Records drawn from a dataset
[Start of Attachment]

/-! ### `dstWrite` -/

@[simp] theorem dstWrite_main (c : Ctx) (a : Word) (v : Byte) : (dstWrite c a v s).main = s.main := by unfold dstWrite; split <;> rfl
@[simp] theorem dstWrite_alt (c : Ctx) (a : Word) (v : Byte) : (dstWrite c a v s).alt = s.alt := by unfold dstWrite; split <;> rfl
@[simp] theorem dstWrite_ix (c : Ctx) (a : Word) (v : Byte) : (dstWrite c a v s).ix = s.ix := by unfold dstWrite; split <;> rfl
@[simp] theorem dstWrite_iy (c : Ctx) (a : Word) (v : Byte) : (dstWrite c a v s).iy = s.iy := by unfold dstWrite; split <;> rfl
@[simp] theorem dstWrite_sp (c : Ctx) (a : Word) (v : Byte) : (dstWrite c a v s).sp = s.sp := by unfold dstWrite; split <;> rfl
@[simp] theorem dstWrite_pc (c : Ctx) (a : Word) (v : Byte) : (dstWrite c a v s).pc = s.pc := by unfold dstWrite; split <;> rfl
@[simp] theorem dstWrite_xpc (c : Ctx) (a : Word) (v : Byte) : (dstWrite c a v s).xpc = s.xpc := by unfold dstWrite; split <;> rfl
@[simp] theorem dstWrite_ip (c : Ctx) (a : Word) (v : Byte) : (dstWrite c a v s).ip = s.ip := by unfold dstWrite; split <;> rfl
@[simp] theorem dstWrite_iir (c : Ctx) (a : Word) (v : Byte) : (dstWrite c a v s).iir = s.iir := by unfold dstWrite; split <;> rfl
@[simp] theorem dstWrite_eir (c : Ctx) (a : Word) (v : Byte) : (dstWrite c a v s).eir = s.eir := by unfold dstWrite; split <;> rfl
@[simp] theorem dstWrite_altd (c : Ctx) (a : Word) (v : Byte) : (dstWrite c a v s).altd = s.altd := by unfold dstWrite; split <;> rfl
@[simp] theorem dstWrite_io (c : Ctx) (a : Word) (v : Byte) : (dstWrite c a v s).io = s.io := by unfold dstWrite; split <;> rfl
@[simp] theorem dstWrite_hold (c : Ctx) (a : Word) (v : Byte) : (dstWrite c a v s).hold = s.hold := by unfold dstWrite; split <;> rfl
@[simp] theorem dstWrite_iobug (c : Ctx) (a : Word) (v : Byte) : (dstWrite c a v s).iobug = s.iobug := by unfold dstWrite; split <;> rfl
@[simp] theorem dstWrite_ioIn (c : Ctx) (a : Word) (v : Byte) : (dstWrite c a v s).ioIn = s.ioIn := by unfold dstWrite; split <;> rfl
@[simp] theorem dstWrite_ioDraws (c : Ctx) (a : Word) (v : Byte) : (dstWrite c a v s).ioDraws = s.ioDraws := by unfold dstWrite; split <;> rfl
@[simp] theorem dstWrite_irq (c : Ctx) (a : Word) (v : Byte) : (dstWrite c a v s).irq = s.irq := by unfold dstWrite; split <;> rfl

/-! ### `dstWrite16` -/

@[simp] theorem dstWrite16_main (c : Ctx) (a w : Word) : (dstWrite16 c a w s).main = s.main := by simp [dstWrite16]
@[simp] theorem dstWrite16_alt (c : Ctx) (a w : Word) : (dstWrite16 c a w s).alt = s.alt := by simp [dstWrite16]
@[simp] theorem dstWrite16_ix (c : Ctx) (a w : Word) : (dstWrite16 c a w s).ix = s.ix := by simp [dstWrite16]
@[simp] theorem dstWrite16_iy (c : Ctx) (a w : Word) : (dstWrite16 c a w s).iy = s.iy := by simp [dstWrite16]
@[simp] theorem dstWrite16_sp (c : Ctx) (a w : Word) : (dstWrite16 c a w s).sp = s.sp := by simp [dstWrite16]
@[simp] theorem dstWrite16_pc (c : Ctx) (a w : Word) : (dstWrite16 c a w s).pc = s.pc := by simp [dstWrite16]
@[simp] theorem dstWrite16_xpc (c : Ctx) (a w : Word) : (dstWrite16 c a w s).xpc = s.xpc := by simp [dstWrite16]
@[simp] theorem dstWrite16_ip (c : Ctx) (a w : Word) : (dstWrite16 c a w s).ip = s.ip := by simp [dstWrite16]
@[simp] theorem dstWrite16_iir (c : Ctx) (a w : Word) : (dstWrite16 c a w s).iir = s.iir := by simp [dstWrite16]
@[simp] theorem dstWrite16_eir (c : Ctx) (a w : Word) : (dstWrite16 c a w s).eir = s.eir := by simp [dstWrite16]
@[simp] theorem dstWrite16_altd (c : Ctx) (a w : Word) : (dstWrite16 c a w s).altd = s.altd := by simp [dstWrite16]
@[simp] theorem dstWrite16_io (c : Ctx) (a w : Word) : (dstWrite16 c a w s).io = s.io := by simp [dstWrite16]
@[simp] theorem dstWrite16_hold (c : Ctx) (a w : Word) : (dstWrite16 c a w s).hold = s.hold := by simp [dstWrite16]
@[simp] theorem dstWrite16_iobug (c : Ctx) (a w : Word) : (dstWrite16 c a w s).iobug = s.iobug := by simp [dstWrite16]
@[simp] theorem dstWrite16_ioIn (c : Ctx) (a w : Word) : (dstWrite16 c a w s).ioIn = s.ioIn := by simp [dstWrite16]
@[simp] theorem dstWrite16_ioDraws (c : Ctx) (a w : Word) : (dstWrite16 c a w s).ioDraws = s.ioDraws := by simp [dstWrite16]
@[simp] theorem dstWrite16_irq (c : Ctx) (a w : Word) : (dstWrite16 c a w s).irq = s.irq := by simp [dstWrite16]

/-! ### `afterAsking` -/

@[simp] theorem afterAsking_main : (afterAsking s).main = s.main := by unfold afterAsking; split <;> rfl
@[simp] theorem afterAsking_alt : (afterAsking s).alt = s.alt := by unfold afterAsking; split <;> rfl
@[simp] theorem afterAsking_ix : (afterAsking s).ix = s.ix := by unfold afterAsking; split <;> rfl
@[simp] theorem afterAsking_iy : (afterAsking s).iy = s.iy := by unfold afterAsking; split <;> rfl
@[simp] theorem afterAsking_sp : (afterAsking s).sp = s.sp := by unfold afterAsking; split <;> rfl
@[simp] theorem afterAsking_pc : (afterAsking s).pc = s.pc := by unfold afterAsking; split <;> rfl
@[simp] theorem afterAsking_xpc : (afterAsking s).xpc = s.xpc := by unfold afterAsking; split <;> rfl
@[simp] theorem afterAsking_ip : (afterAsking s).ip = s.ip := by unfold afterAsking; split <;> rfl
@[simp] theorem afterAsking_iir : (afterAsking s).iir = s.iir := by unfold afterAsking; split <;> rfl
@[simp] theorem afterAsking_eir : (afterAsking s).eir = s.eir := by unfold afterAsking; split <;> rfl
@[simp] theorem afterAsking_altd : (afterAsking s).altd = s.altd := by unfold afterAsking; split <;> rfl
@[simp] theorem afterAsking_io : (afterAsking s).io = s.io := by unfold afterAsking; split <;> rfl
@[simp] theorem afterAsking_hold : (afterAsking s).hold = s.hold := by unfold afterAsking; split <;> rfl
@[simp] theorem afterAsking_iobug : (afterAsking s).iobug = s.iobug := by unfold afterAsking; split <;> rfl
@[simp] theorem afterAsking_mem : (afterAsking s).mem = s.mem := by unfold afterAsking; split <;> rfl
@[simp] theorem afterAsking_mmu : (afterAsking s).mmu = s.mmu := by unfold afterAsking; split <;> rfl
@[simp] theorem afterAsking_mmuIn : (afterAsking s).mmuIn = s.mmuIn := by unfold afterAsking; split <;> rfl
@[simp] theorem afterAsking_ioIn : (afterAsking s).ioIn = s.ioIn := by unfold afterAsking; split <;> rfl
@[simp] theorem afterAsking_ioDraws : (afterAsking s).ioDraws = s.ioDraws := by unfold afterAsking; split <;> rfl
@[simp] theorem afterAsking_ioTrace : (afterAsking s).ioTrace = s.ioTrace := by unfold afterAsking; split <;> rfl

[End of Attachment]

Please give an exact copy of the lines above, beginning with the line containing "s.hold := by unfold dstWrite; split <;> rfl" and running through the line containing "s.ioIn := by unfold dstWrite; split <;> rfl", and of no other lines.

@[simp] theorem dstWrite_hold (c : Ctx) (a : Word) (v : Byte) : (dstWrite c a v s).hold = s.hold := by unfold dstWrite; split <;> rfl
@[simp] theorem dstWrite_iobug (c : Ctx) (a : Word) (v : Byte) : (dstWrite c a v s).iobug = s.iobug := by unfold dstWrite; split <;> rfl
@[simp] theorem dstWrite_ioIn (c : Ctx) (a : Word) (v : Byte) : (dstWrite c a v s).ioIn = s.ioIn := by unfold dstWrite; split <;> rfl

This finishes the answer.